The community of Ringling is located in Jefferson County, Oklahoma. It is situated north of the intersection of U.S. Highway 70 and State Highway 89, twenty-five miles east of Waurika and twenty-seven miles west of Ardmore. Ringling originated in 1914 and was incorporated in 1915. The town was named in honor of John Ringling, its founder and the proprietor of the Ringling Brothers Circus.
In 1913 John Ringling partnered with Jake Hamon to build a railroad westward from Ardmore to Lawton. Ringling financed the enterprise, and construction on the Oklahoma, New Mexico and Pacific Railway, popularly called the Ringling Railroad, began on May 1, 1913. The objective of the venture was to provide market access to farmers and ranchers in south-central and southwestern Oklahoma. Ringling and Hamon changed their plans, however, with the August 1913 discovery of oil in the Healdton Field.
Ringling and Hamon stopped the westbound construction of their railroad in January 1914. The line had reached eastern Jefferson County when they decided to build a branch line to Healdton, located some ten miles to the northeast. John Ringling purchased the land surrounding the Ringling Railroad's western terminus in April 1914. A post office was established at the site two months later, and the boomtown of Ringling was born.

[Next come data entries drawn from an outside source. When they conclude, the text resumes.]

-- ==== Sys2Proof/Machine/Ops.lean ====
section
/-! DEFINITION. The named operations over State that the meanings share: writing one element of S, driving one signal, the
two halves of a FIFO's update (43_uart_fifo.md R224, R226), and the fabric's one error event, BusError
(60_exceptions.md R321). There is no return operation: "No return operation exists and none is needed" (R330). -/

namespace Sys2Proof.Machine

/-! Writing one element of S (R10: `S.f <- v`). -/

def State.setGrant (s : State) (v : Master) : State := { s with el := { s.el with grant := v } }
def State.setMcState (s : State) (v : McState) : State := { s with el := { s.el with mcState := v } }
def State.setMcAdr (s : State) (v : Index) : State := { s with el := { s.el with mcAdr := v } }
def State.setMem (s : State) (v : Memory) : State := { s with el := { s.el with mem := v } }
def State.setBrDat (s : State) (v : Word) : State := { s with el := { s.el with brDat := v } }
def State.setBrAck (s : State) (v : Bool) : State := { s with el := { s.el with brAck := v } }
def State.setBrCnt (s : State) (v : BitVec 3) : State := { s with el := { s.el with brCnt := v } }
def State.setCsrRdata (s : State) (v : Byte) : State := { s with el := { s.el with csrRdata := v } }
def State.setDivisor (s : State) (v : Word) : State := { s with el := { s.el with divisor := v } }
def State.setRxFifo (s : State) (v : List RxEntry) : State := { s with el := { s.el with rxFifo := v } }
def State.setTxFifo (s : State) (v : List TxEntry) : State := { s with el := { s.el with txFifo := v } }
def State.setRxVis (s : State) (v : Vis) : State := { s with el := { s.el with rxVis := v } }
def State.setTxVis (s : State) (v : Vis) : State := { s with el := { s.el with txVis := v } }

/-! Driving one signal of the current clock cycle (R10: `sig = e`). -/

def State.driveD (s : State) (v : Response) : State := { s with wires := { s.wires with d := v } }
def State.driveP (s : State) (v : SlavePort) : State := { s with wires := { s.wires with p := v } }
def State.driveQ (s : State) (v : SlavePort) : State := { s with wires := { s.wires with q := v } }
def State.driveNarrow (s : State) (v : NarrowBus) : State := { s with wires := { s.wires with narrow := v } }
def State.driveRegV (s : State) (v : Byte) : State := { s with wires := { s.wires with regV := v } }
def State.driveRxRData (s : State) (v : RxEntry) : State := { s with wires := { s.wires with rxRData := v } }
def State.driveTxRData (s : State) (v : TxEntry) : State := { s with wires := { s.wires with txRData := v } }
def State.driveRxAck (s : State) (v : Bool) : State := { s with out := { s.out with rxAck := v } }
def State.driveTx (s : State) (ack : Bool) (data : Byte) : State := { s with out := { s.out with txAck := ack, txData := data } }

/-- The response on one port. -/
def State.driveMaster (s : State) (m : Master) (v : Response) : State :=
  match m with
  | .m0 => { s with out := { s.out with m0 := v } }
  | .m1 => { s with out := { s.out with m1 := v } }

/-- A port's response in an output record. -/
def Outputs.master (o : Outputs) : Master → Response
  | .m0 => o.m0
  | .m1 => o.m1

/-! The FIFOs (R224, R226). -/

/-- The counters after a write and a read of this clock cycle, before anything is revealed (R226); they exist in lagging
mode only (R225). -/
def Vis.bump (v : Vis) (mode : FifoMode) (doWrite doRead : Bool) : Vis :=
  match mode with
  | .exactFlags => v
  | .laggingFlags => { v with hidW := v.hidW + doWrite.toNat, hidR := v.hidR + doRead.toNat }

/-- `choose(0 .. n)` of R226: some number from 0 to `n`, but not 0 where `n` are hidden and their time is up (`due = 0`). The
oldest hidden one is revealed first, so "every hidden entry and every hidden slot becomes visible after finitely many clock
cycles" (R226). -/
def choose (seed due n : Nat) : Nat :=
  if due = 0 then max (Free.choice seed % (n + 1)) (min 1 n) else Free.choice seed % (n + 1)

/-- How many clock cycles may still pass without a reveal (R226): a new number wherever nothing was hidden or something has been
revealed, else one clock cycle less. -/
def nextDue (seed due n : Nat) : Nat := if n = 0 ∨ 0 < choose seed due n then Free.patience seed else due - 1

/-- What becomes visible at the end of a clock cycle (R226): a choice within the counters `old` of the cycle's start. -/
def Vis.reveal (v : Vis) (mode : FifoMode) (seedW seedR : Nat) (old : Vis) : Vis :=
  match mode with
  | .exactFlags => v
  | .laggingFlags =>
    { hidW := v.hidW - choose seedW old.dueW old.hidW
      hidR := v.hidR - choose seedR old.dueR old.hidR
      dueW := nextDue seedW old.dueW old.hidW
      dueR := nextDue seedR old.dueR old.hidR }

/-- `rx_fifo.r_data` (R241): the oldest entry while the FIFO is ready to read, a free value otherwise. -/
def State.rxRData (s : State) : RxEntry :=
  if s.rxReadReady then s.el.rxFifo.headD (Free.rxEntry s.tick) else Free.rxEntry s.tick

/-- `tx_fifo.r_data` (R241) for a given `r_rdy`. -/
def State.txRDataIf (s : State) (rRdy : Bool) : TxEntry :=
  if rRdy then s.el.txFifo.headD (Free.txEntry s.tick) else Free.txEntry s.tick

/-- The push half of `rx_fifo`'s update: the entry becomes the newest (R224). -/
def State.rxPush (s : State) (e : RxEntry) : State :=
  (s.setRxFifo (s.el.rxFifo ++ [e])).setRxVis (s.el.rxVis.bump s.cfg.fifoMode true false)

/-- The pop half of `rx_fifo`'s update: the oldest entry is handed over and removed (R224). -/
def State.rxPop (s : State) : State :=
  ((s.driveRxRData (s.el.rxFifo.headD (Free.rxEntry s.tick))).setRxFifo s.el.rxFifo.tail).setRxVis
    (s.el.rxVis.bump s.cfg.fifoMode false true)

/-- The push half of `tx_fifo`'s update. -/
def State.txPush (s : State) (e : TxEntry) : State :=
  (s.setTxFifo (s.el.txFifo ++ [e])).setTxVis (s.el.txVis.bump s.cfg.fifoMode true false)

/-- The pop half of `tx_fifo`'s update. -/
def State.txPop (s : State) : State :=
  ((s.driveTxRData (s.el.txFifo.headD (Free.txEntry s.tick))).setTxFifo s.el.txFifo.tail).setTxVis
    (s.el.txVis.bump s.cfg.fifoMode false true)

/-- `rx_fifo`'s reveal at the end of the clock cycle that began with the counters `old` (R226). -/
def State.rxReveal (s : State) (old : Vis) : State :=
  s.setRxVis (s.el.rxVis.reveal s.cfg.fifoMode (4 * s.tick) (4 * s.tick + 1) old)

/-- `tx_fifo`'s reveal. -/
def State.txReveal (s : State) (old : Vis) : State :=
  s.setTxVis (s.el.txVis.reveal s.cfg.fifoMode (4 * s.tick + 2) (4 * s.tick + 3) old)

/-! BusError. -/

/-- `raise BusError` (R10, R321): `err = 1` on the granted bus in the current clock cycle, `ack = 0`, `dat_r = 0`. "Nothing
is saved" (R321), "no mode changes, no mask changes, control goes nowhere" (R328): no element of S changes. -/
def State.raiseBusError (s : State) : State := s.driveD { ack := false, err := true, datR := 0 }

end Sys2Proof.Machine
end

With oil fields located north and east of town, the petroleum industry helped Ringling prosper and grow. Despite that industry's decline, the town's population remained stable throughout the twentieth century. The census recorded 1,039 inhabitants in 1920. That number dropped to 902 in 1940 but climbed to 1,170 in 1960 and 1,561 in 1980. There were 1,135 Ringling residents in 2000 and 1,037 in 2010. In 2001 the Ringling public school system included three primary and secondary facilities and was the community's major employer. The town lacked a hospital but had a bank, six Protestant churches, a weekly newspaper, the Ringling Eagle, and a public library, a park, a tennis court, and a swimming pool.
Jim M. Dyer, History of Jefferson County, Oklahoma (N.p.: N.p., 1957).
Kenny A. Franks, Ragtown: A History of the Greater Healdton-Hewitt Oil Field (Oklahoma City: Oklahoma Heritage Association, 1986).
"Ringling," Vertical File, Research Division, Oklahoma Historical Society, Oklahoma City.
Jerry Sullivan, "The Ringling Railroad," Oklahoma Today 17 (Summer 1967).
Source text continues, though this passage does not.